После Гума показалась впадина, а за ней — подъём: дорога вела в Ахалшени.
Это небольшое, компактное село из одноэтажных и двухэтажных домов, в котором жили русские, армяне, греки, грузины, мегрелы. Абхазов в нём почти не было.
Брали его тяжело. Наткнулись на пулемёт. Воронеж сунулся вперёд, но его прижало к земле огнём. Он видел, как высокий парень, блондин, бросился вперёд и подорвал место, откуда обстреливали, а когда выбирался назад, его достали. Он уже рядом был, когда ему раскурочило ногу.
— Наташа! — не закричал, а зарычал Воронеж.
Наташа сунула волосы в берет, подскочила к блондину через полянку:
— Ложись! Оторвала от штакетника забора доску, наложила шину на ногу.
— Раненый!
— Раненый! Теперь кричали с разных сторон. Наташу с Ингой носило из края в край села. После относительного затишья на Гумисте им приходилось оказывать помощь не покладая рук. В Ахалшени попали под ливень. Промокли.
— Только подсохли в Гуме, как приходится сушиться опять, — ругались на непогоду.
Взяли пленных. Одного — толстого-претолстого, безобразно толстого.
Звали его Нико. С виду Нико — лет сорок.
Наташа — Нико:
— Вы же еле ходите…
У него сердце выскакивало.
Воронеж:
— Куда тебя принесло? Весь трясётся: — Я не знал… Я мастер производственного обучения. В Тбилиси. Вызвали в военкомат. Я пришёл. Нас оцепили и в самолёт — и сюда. Выдали форму — и в горы…
Грузины его бросили. А сам он не смог уйти.
Наташа:
— Расскажите, как всё было. Напишите на бумаге.
Он рассказал, что у него две дочери, написал про стариков отца и мать, которые жили в Кутаиси.
«Видно, не такой уж плохой человек», — подумала Наташа. Видела, с каким сожалением говорил он о том, что случилось.
Воронеж — Наташе: — Чего он всё лежит у тебя и лежит? Давай его возьмём, за водой пусть ходит.
— Ты же видишь, человек больной! Наташа делала ему сердечные уколы.
Но как-то Наташи не было. Приходит: Нико нет.
Воронеж:
— Мы пошли за водой, ему стало плохо, а там трудно идти, и то ли упал… — Столкнули! — ахнула Наташа.
Воронеж не ответил.
— Знаешь, что у тебя девочка? — посмотрела, как на допросе.
— Ну и что?
— А то, что вот так тебя столкнуть…
— А ты что, хотела, чтобы он выздоровел и ушёл? Сбёг, как тот ара?
— Хотела… — сказала и чуть не разрыдалась.
С некоторых пор Наташа стала замечать в себе неожиданную плаксивость.

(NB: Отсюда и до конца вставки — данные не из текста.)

/-! ### setBit -/

@[simp] theorem State.setBit_pending (f : Fld) (b : Bool) : (s.setBit f b).pending = s.pending := rfl
@[simp] theorem State.setBit_act (f : Fld) (b : Bool) : (s.setBit f b).act = s.act := rfl
@[simp] theorem State.setBit_sram (f : Fld) (b : Bool) : (s.setBit f b).sram = s.sram := rfl
@[simp] theorem State.setBit_sramBad (f : Fld) (b : Bool) : (s.setBit f b).sramBad = s.sramBad := rfl
@[simp] theorem State.setBit_out (f : Fld) (b : Bool) : (s.setBit f b).out = s.out := rfl
@[simp] theorem State.setBit_freeCtr (f : Fld) (b : Bool) : (s.setBit f b).freeCtr = s.freeCtr := rfl
@[simp] theorem State.setBit_power (f : Fld) (b : Bool) : (s.setBit f b).power = s.power := rfl
@[simp] theorem State.setBit_boot (f : Fld) (b : Bool) : (s.setBit f b).boot = s.boot := rfl
@[simp] theorem State.setBit_engine (f : Fld) (b : Bool) : (s.setBit f b).engine = s.engine := rfl
@[simp] theorem State.setBit_chans (f : Fld) (b : Bool) : (s.setBit f b).chans = s.chans := rfl
@[simp] theorem State.setBit_loops (f : Fld) (b : Bool) : (s.setBit f b).loops = s.loops := rfl
@[simp] theorem State.setBit_kpr (f : Fld) (b : Bool) : (s.setBit f b).kpr = s.kpr := rfl
@[simp] theorem State.setBit_recorder (f : Fld) (b : Bool) : (s.setBit f b).recorder = s.recorder := rfl
@[simp] theorem State.setBit_ports (f : Fld) (b : Bool) : (s.setBit f b).ports = s.ports := rfl
@[simp] theorem State.setBit_paths (f : Fld) (b : Bool) : (s.setBit f b).paths = s.paths := rfl
@[simp] theorem State.setBit_pmem (f : Fld) (b : Bool) : (s.setBit f b).pmem = s.pmem := rfl
@[simp] theorem State.setBit_dbOcLater (f : Fld) (b : Bool) : (s.setBit f b).dbOcLater = s.dbOcLater := rfl
@[simp] theorem State.setBit_seq (f : Fld) (b : Bool) : (s.setBit f b).seq = s.seq := rfl
@[simp] theorem State.setBit_links (f : Fld) (b : Bool) : (s.setBit f b).links = s.links := rfl
@[simp] theorem State.setBit_hosts (f : Fld) (b : Bool) : (s.setBit f b).hosts = s.hosts := rfl
@[simp] theorem State.setBit_tenancy (f : Fld) (b : Bool) : (s.setBit f b).tenancy = s.tenancy := rfl
@[simp] theorem State.setBit_tcv (f : Fld) (b : Bool) : (s.setBit f b).tcv = s.tcv := rfl
@[simp] theorem State.setBit_thmBad (f : Fld) (b : Bool) : (s.setBit f b).thmBad = s.thmBad := rfl
@[simp] theorem State.setBit_cores (f : Fld) (b : Bool) : (s.setBit f b).cores = s.cores := rfl
@[simp] theorem State.setBit_live (f : Fld) (b : Bool) : (s.setBit f b).live = s.live := rfl
@[simp] theorem State.setBit_tst (f : Fld) (b : Bool) : (s.setBit f b).tst = s.tst := rfl
@[simp] theorem State.setBit_regBad (f : Fld) (b : Bool) : (s.setBit f b).regBad = s.regBad := rfl
@[simp] theorem State.setBit_applet (f : Fld) (b : Bool) : (s.setBit f b).applet = s.applet := rfl
@[simp] theorem State.setBit_appletsDue (f : Fld) (b : Bool) : (s.setBit f b).appletsDue = s.appletsDue := rfl
@[simp] theorem State.setBit_actReg_read (f : Fld) (b : Bool) (x : Nat) : (s.setBit f b).actReg x = s.actReg x := rfl
@[simp] theorem State.setBit_afld_read (f : Fld) (b : Bool) (x : Fld) : (s.setBit f b).afld x = s.afld x := rfl
@[simp] theorem State.setBit_chan_read (f : Fld) (b : Bool) (x : Chan) : (s.setBit f b).chan x = s.chan x := rfl
@[simp] theorem State.setBit_loop_read (f : Fld) (b : Bool) (x : Loop) : (s.setBit f b).loop x = s.loop x := rfl
@[simp] theorem State.setBit_port_read (f : Fld) (b : Bool) (x : Port) : (s.setBit f b).port x = s.port x := rfl
@[simp] theorem State.setBit_path_read (f : Fld) (b : Bool) (x : Port) : (s.setBit f b).path x = s.path x := rfl
@[simp] theorem State.setBit_core_read (f : Fld) (b : Bool) (x : Core) : (s.setBit f b).core x = s.core x := rfl

/-! ### raise -/

@[simp] theorem State.raise_pending (g b : Nat) : (s.raise g b).pending = s.pending := rfl
@[simp] theorem State.raise_act (g b : Nat) : (s.raise g b).act = s.act := rfl
@[simp] theorem State.raise_sram (g b : Nat) : (s.raise g b).sram = s.sram := rfl
@[simp] theorem State.raise_sramBad (g b : Nat) : (s.raise g b).sramBad = s.sramBad := rfl
@[simp] theorem State.raise_out (g b : Nat) : (s.raise g b).out = s.out := rfl
@[simp] theorem State.raise_freeCtr (g b : Nat) : (s.raise g b).freeCtr = s.freeCtr := rfl
@[simp] theorem State.raise_power (g b : Nat) : (s.raise g b).power = s.power := rfl
@[simp] theorem State.raise_boot (g b : Nat) : (s.raise g b).boot = s.boot := rfl
@[simp] theorem State.raise_engine (g b : Nat) : (s.raise g b).engine = s.engine := rfl
@[simp] theorem State.raise_chans (g b : Nat) : (s.raise g b).chans = s.chans := rfl
@[simp] theorem State.raise_loops (g b : Nat) : (s.raise g b).loops = s.loops := rfl
@[simp] theorem State.raise_kpr (g b : Nat) : (s.raise g b).kpr = s.kpr := rfl
@[simp] theorem State.raise_recorder (g b : Nat) : (s.raise g b).recorder = s.recorder := rfl
@[simp] theorem State.raise_ports (g b : Nat) : (s.raise g b).ports = s.ports := rfl
@[simp] theorem State.raise_paths (g b : Nat) : (s.raise g b).paths = s.paths := rfl
@[simp] theorem State.raise_pmem (g b : Nat) : (s.raise g b).pmem = s.pmem := rfl
@[simp] theorem State.raise_dbOcLater (g b : Nat) : (s.raise g b).dbOcLater = s.dbOcLater := rfl
@[simp] theorem State.raise_seq (g b : Nat) : (s.raise g b).seq = s.seq := rfl
@[simp] theorem State.raise_links (g b : Nat) : (s.raise g b).links = s.links := rfl
@[simp] theorem State.raise_hosts (g b : Nat) : (s.raise g b).hosts = s.hosts := rfl
@[simp] theorem State.raise_tenancy (g b : Nat) : (s.raise g b).tenancy = s.tenancy := rfl
@[simp] theorem State.raise_tcv (g b : Nat) : (s.raise g b).tcv = s.tcv := rfl
@[simp] theorem State.raise_thmBad (g b : Nat) : (s.raise g b).thmBad = s.thmBad := rfl
@[simp] theorem State.raise_cores (g b : Nat) : (s.raise g b).cores = s.cores := rfl
@[simp] theorem State.raise_live (g b : Nat) : (s.raise g b).live = s.live := rfl
@[simp] theorem State.raise_tst (g b : Nat) : (s.raise g b).tst = s.tst := rfl
@[simp] theorem State.raise_regBad (g b : Nat) : (s.raise g b).regBad = s.regBad := rfl
@[simp] theorem State.raise_applet (g b : Nat) : (s.raise g b).applet = s.applet := rfl
@[simp] theorem State.raise_appletsDue (g b : Nat) : (s.raise g b).appletsDue = s.appletsDue := rfl
@[simp] theorem State.raise_actReg_read (g b : Nat) (x : Nat) : (s.raise g b).actReg x = s.actReg x := rfl
@[simp] theorem State.raise_afld_read (g b : Nat) (x : Fld) : (s.raise g b).afld x = s.afld x := rfl
@[simp] theorem State.raise_chan_read (g b : Nat) (x : Chan) : (s.raise g b).chan x = s.chan x := rfl
@[simp] theorem State.raise_loop_read (g b : Nat) (x : Loop) : (s.raise g b).loop x = s.loop x := rfl
@[simp] theorem State.raise_port_read (g b : Nat) (x : Port) : (s.raise g b).port x = s.port x := rfl
@[simp] theorem State.raise_path_read (g b : Nat) (x : Port) : (s.raise g b).path x = s.path x := rfl
@[simp] theorem State.raise_core_read (g b : Nat) (x : Core) : (s.raise g b).core x = s.core x := rfl

/-! ### setAct -/

@[simp] theorem State.setAct_pending (a : Nat) (w : Word) : (s.setAct a w).pending = s.pending := rfl
@[simp] theorem State.setAct_regs (a : Nat) (w : Word) : (s.setAct a w).regs = s.regs := rfl
@[simp] theorem State.setAct_sram (a : Nat) (w : Word) : (s.setAct a w).sram = s.sram := rfl
@[simp] theorem State.setAct_sramBad (a : Nat) (w : Word) : (s.setAct a w).sramBad = s.sramBad := rfl
@[simp] theorem State.setAct_out (a : Nat) (w : Word) : (s.setAct a w).out = s.out := rfl
@[simp] theorem State.setAct_freeCtr (a : Nat) (w : Word) : (s.setAct a w).freeCtr = s.freeCtr := rfl
@[simp] theorem State.setAct_power (a : Nat) (w : Word) : (s.setAct a w).power = s.power := rfl
@[simp] theorem State.setAct_boot (a : Nat) (w : Word) : (s.setAct a w).boot = s.boot := rfl
@[simp] theorem State.setAct_engine (a : Nat) (w : Word) : (s.setAct a w).engine = s.engine := rfl
@[simp] theorem State.setAct_chans (a : Nat) (w : Word) : (s.setAct a w).chans = s.chans := rfl
@[simp] theorem State.setAct_loops (a : Nat) (w : Word) : (s.setAct a w).loops = s.loops := rfl
@[simp] theorem State.setAct_kpr (a : Nat) (w : Word) : (s.setAct a w).kpr = s.kpr := rfl
@[simp] theorem State.setAct_recorder (a : Nat) (w : Word) : (s.setAct a w).recorder = s.recorder := rfl
@[simp] theorem State.setAct_ports (a : Nat) (w : Word) : (s.setAct a w).ports = s.ports := rfl
@[simp] theorem State.setAct_paths (a : Nat) (w : Word) : (s.setAct a w).paths = s.paths := rfl
@[simp] theorem State.setAct_pmem (a : Nat) (w : Word) : (s.setAct a w).pmem = s.pmem := rfl
@[simp] theorem State.setAct_dbOcLater (a : Nat) (w : Word) : (s.setAct a w).dbOcLater = s.dbOcLater := rfl
@[simp] theorem State.setAct_seq (a : Nat) (w : Word) : (s.setAct a w).seq = s.seq := rfl
@[simp] theorem State.setAct_links (a : Nat) (w : Word) : (s.setAct a w).links = s.links := rfl
@[simp] theorem State.setAct_hosts (a : Nat) (w : Word) : (s.setAct a w).hosts = s.hosts := rfl
@[simp] theorem State.setAct_tenancy (a : Nat) (w : Word) : (s.setAct a w).tenancy = s.tenancy := rfl
@[simp] theorem State.setAct_tcv (a : Nat) (w : Word) : (s.setAct a w).tcv = s.tcv := rfl
@[simp] theorem State.setAct_thmBad (a : Nat) (w : Word) : (s.setAct a w).thmBad = s.thmBad := rfl
@[simp] theorem State.setAct_cores (a : Nat) (w : Word) : (s.setAct a w).cores = s.cores := rfl
@[simp] theorem State.setAct_live (a : Nat) (w : Word) : (s.setAct a w).live = s.live := rfl
@[simp] theorem State.setAct_tst (a : Nat) (w : Word) : (s.setAct a w).tst = s.tst := rfl
@[simp] theorem State.setAct_regBad (a : Nat) (w : Word) : (s.setAct a w).regBad = s.regBad := rfl
@[simp] theorem State.setAct_applet (a : Nat) (w : Word) : (s.setAct a w).applet = s.applet := rfl
@[simp] theorem State.setAct_appletsDue (a : Nat) (w : Word) : (s.setAct a w).appletsDue = s.appletsDue := rfl
@[simp] theorem State.setAct_reg_read (a : Nat) (w : Word) (x : Nat) : (s.setAct a w).reg x = s.reg x := rfl
@[simp] theorem State.setAct_fld_read (a : Nat) (w : Word) (x : Fld) : (s.setAct a w).fld x = s.fld x := rfl
@[simp] theorem State.setAct_sfld_read (a : Nat) (w : Word) (x : Fld) : (s.setAct a w).sfld x = s.sfld x := rfl
@[simp] theorem State.setAct_bit_read (a : Nat) (w : Word) (x : Fld) : (s.setAct a w).bit x = s.bit x := rfl
@[simp] theorem State.setAct_chan_read (a : Nat) (w : Word) (x : Chan) : (s.setAct a w).chan x = s.chan x := rfl
@[simp] theorem State.setAct_loop_read (a : Nat) (w : Word) (x : Loop) : (s.setAct a w).loop x = s.loop x := rfl
@[simp] theorem State.setAct_port_read (a : Nat) (w : Word) (x : Port) : (s.setAct a w).port x = s.port x := rfl
@[simp] theorem State.setAct_path_read (a : Nat) (w : Word) (x : Port) : (s.setAct a w).path x = s.path x := rfl
@[simp] theorem State.setAct_core_read (a : Nat) (w : Word) (x : Core) : (s.setAct a w).core x = s.core x := rfl

/-! ### modChan -/

@[simp] theorem State.modChan_pending (n : Chan) (f : ChanState → ChanState) : (s.modChan n f).pending = s.pending := rfl
@[simp] theorem State.modChan_regs (n : Chan) (f : ChanState → ChanState) : (s.modChan n f).regs = s.regs := rfl
@[simp] theorem State.modChan_act (n : Chan) (f : ChanState → ChanState) : (s.modChan n f).act = s.act := rfl
@[simp] theorem State.modChan_sram (n : Chan) (f : ChanState → ChanState) : (s.modChan n f).sram = s.sram := rfl
@[simp] theorem State.modChan_sramBad (n : Chan) (f : ChanState → ChanState) : (s.modChan n f).sramBad = s.sramBad := rfl
@[simp] theorem State.modChan_out (n : Chan) (f : ChanState → ChanState) : (s.modChan n f).out = s.out := rfl
@[simp] theorem State.modChan_freeCtr (n : Chan) (f : ChanState → ChanState) : (s.modChan n f).freeCtr = s.freeCtr := rfl
@[simp] theorem State.modChan_power (n : Chan) (f : ChanState → ChanState) : (s.modChan n f).power = s.power := rfl
@[simp] theorem State.modChan_boot (n : Chan) (f : ChanState → ChanState) : (s.modChan n f).boot = s.boot := rfl
@[simp] theorem State.modChan_engine (n : Chan) (f : ChanState → ChanState) : (s.modChan n f).engine = s.engine := rfl
@[simp] theorem State.modChan_loops (n : Chan) (f : ChanState → ChanState) : (s.modChan n f).loops = s.loops := rfl
@[simp] theorem State.modChan_kpr (n : Chan) (f : ChanState → ChanState) : (s.modChan n f).kpr = s.kpr := rfl
@[simp] theorem State.modChan_recorder (n : Chan) (f : ChanState → ChanState) : (s.modChan n f).recorder = s.recorder := rfl
@[simp] theorem State.modChan_ports (n : Chan) (f : ChanState → ChanState) : (s.modChan n f).ports = s.ports := rfl
@[simp] theorem State.modChan_paths (n : Chan) (f : ChanState → ChanState) : (s.modChan n f).paths = s.paths := rfl
@[simp] theorem State.modChan_pmem (n : Chan) (f : ChanState → ChanState) : (s.modChan n f).pmem = s.pmem := rfl
@[simp] theorem State.modChan_dbOcLater (n : Chan) (f : ChanState → ChanState) : (s.modChan n f).dbOcLater = s.dbOcLater := rfl
@[simp] theorem State.modChan_seq (n : Chan) (f : ChanState → ChanState) : (s.modChan n f).seq = s.seq := rfl
@[simp] theorem State.modChan_links (n : Chan) (f : ChanState → ChanState) : (s.modChan n f).links = s.links := rfl
@[simp] theorem State.modChan_hosts (n : Chan) (f : ChanState → ChanState) : (s.modChan n f).hosts = s.hosts := rfl
@[simp] theorem State.modChan_tenancy (n : Chan) (f : ChanState → ChanState) : (s.modChan n f).tenancy = s.tenancy := rfl
@[simp] theorem State.modChan_tcv (n : Chan) (f : ChanState → ChanState) : (s.modChan n f).tcv = s.tcv := rfl
@[simp] theorem State.modChan_thmBad (n : Chan) (f : ChanState → ChanState) : (s.modChan n f).thmBad = s.thmBad := rfl
@[simp] theorem State.modChan_cores (n : Chan) (f : ChanState → ChanState) : (s.modChan n f).cores = s.cores := rfl
@[simp] theorem State.modChan_live (n : Chan) (f : ChanState → ChanState) : (s.modChan n f).live = s.live := rfl
@[simp] theorem State.modChan_tst (n : Chan) (f : ChanState → ChanState) : (s.modChan n f).tst = s.tst := rfl
@[simp] theorem State.modChan_regBad (n : Chan) (f : ChanState → ChanState) : (s.modChan n f).regBad = s.regBad := rfl
@[simp] theorem State.modChan_applet (n : Chan) (f : ChanState → ChanState) : (s.modChan n f).applet = s.applet := rfl
@[simp] theorem State.modChan_appletsDue (n : Chan) (f : ChanState → ChanState) : (s.modChan n f).appletsDue = s.appletsDue := rfl
@[simp] theorem State.modChan_reg_read (n : Chan) (f : ChanState → ChanState) (x : Nat) : (s.modChan n f).reg x = s.reg x := rfl
@[simp] theorem State.modChan_fld_read (n : Chan) (f : ChanState → ChanState) (x : Fld) : (s.modChan n f).fld x = s.fld x := rfl
@[simp] theorem State.modChan_sfld_read (n : Chan) (f : ChanState → ChanState) (x : Fld) : (s.modChan n f).sfld x = s.sfld x := rfl
@[simp] theorem State.modChan_bit_read (n : Chan) (f : ChanState → ChanState) (x : Fld) : (s.modChan n f).bit x = s.bit x := rfl
@[simp] theorem State.modChan_actReg_read (n : Chan) (f : ChanState → ChanState) (x : Nat) : (s.modChan n f).actReg x = s.actReg x := rfl
@[simp] theorem State.modChan_afld_read (n : Chan) (f : ChanState → ChanState) (x : Fld) : (s.modChan n f).afld x = s.afld x := rfl
@[simp] theorem State.modChan_loop_read (n : Chan) (f : ChanState → ChanState) (x : Loop) : (s.modChan n f).loop x = s.loop x := rfl
@[simp] theorem State.modChan_port_read (n : Chan) (f : ChanState → ChanState) (x : Port) : (s.modChan n f).port x = s.port x := rfl
@[simp] theorem State.modChan_path_read (n : Chan) (f : ChanState → ChanState) (x : Port) : (s.modChan n f).path x = s.path x := rfl
@[simp] theorem State.modChan_core_read (n : Chan) (f : ChanState → ChanState) (x : Core) : (s.modChan n f).core x = s.core x := rfl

— Натаха! Ты в своём уме? Они твою…
— Да не они! Да если и они. Если все мы зверьми будем….
— Успокойся…
Наташа уже давно чувствовала себя неважно. За год войны истрепались её нервы, тело ныло от постоянных физических перегрузок, болело там, где раньше не чувствовала боли. Но она стоически переносила выпадавшие на её долю трудности. А что ей оставалось? Только всё сносить и терпеть.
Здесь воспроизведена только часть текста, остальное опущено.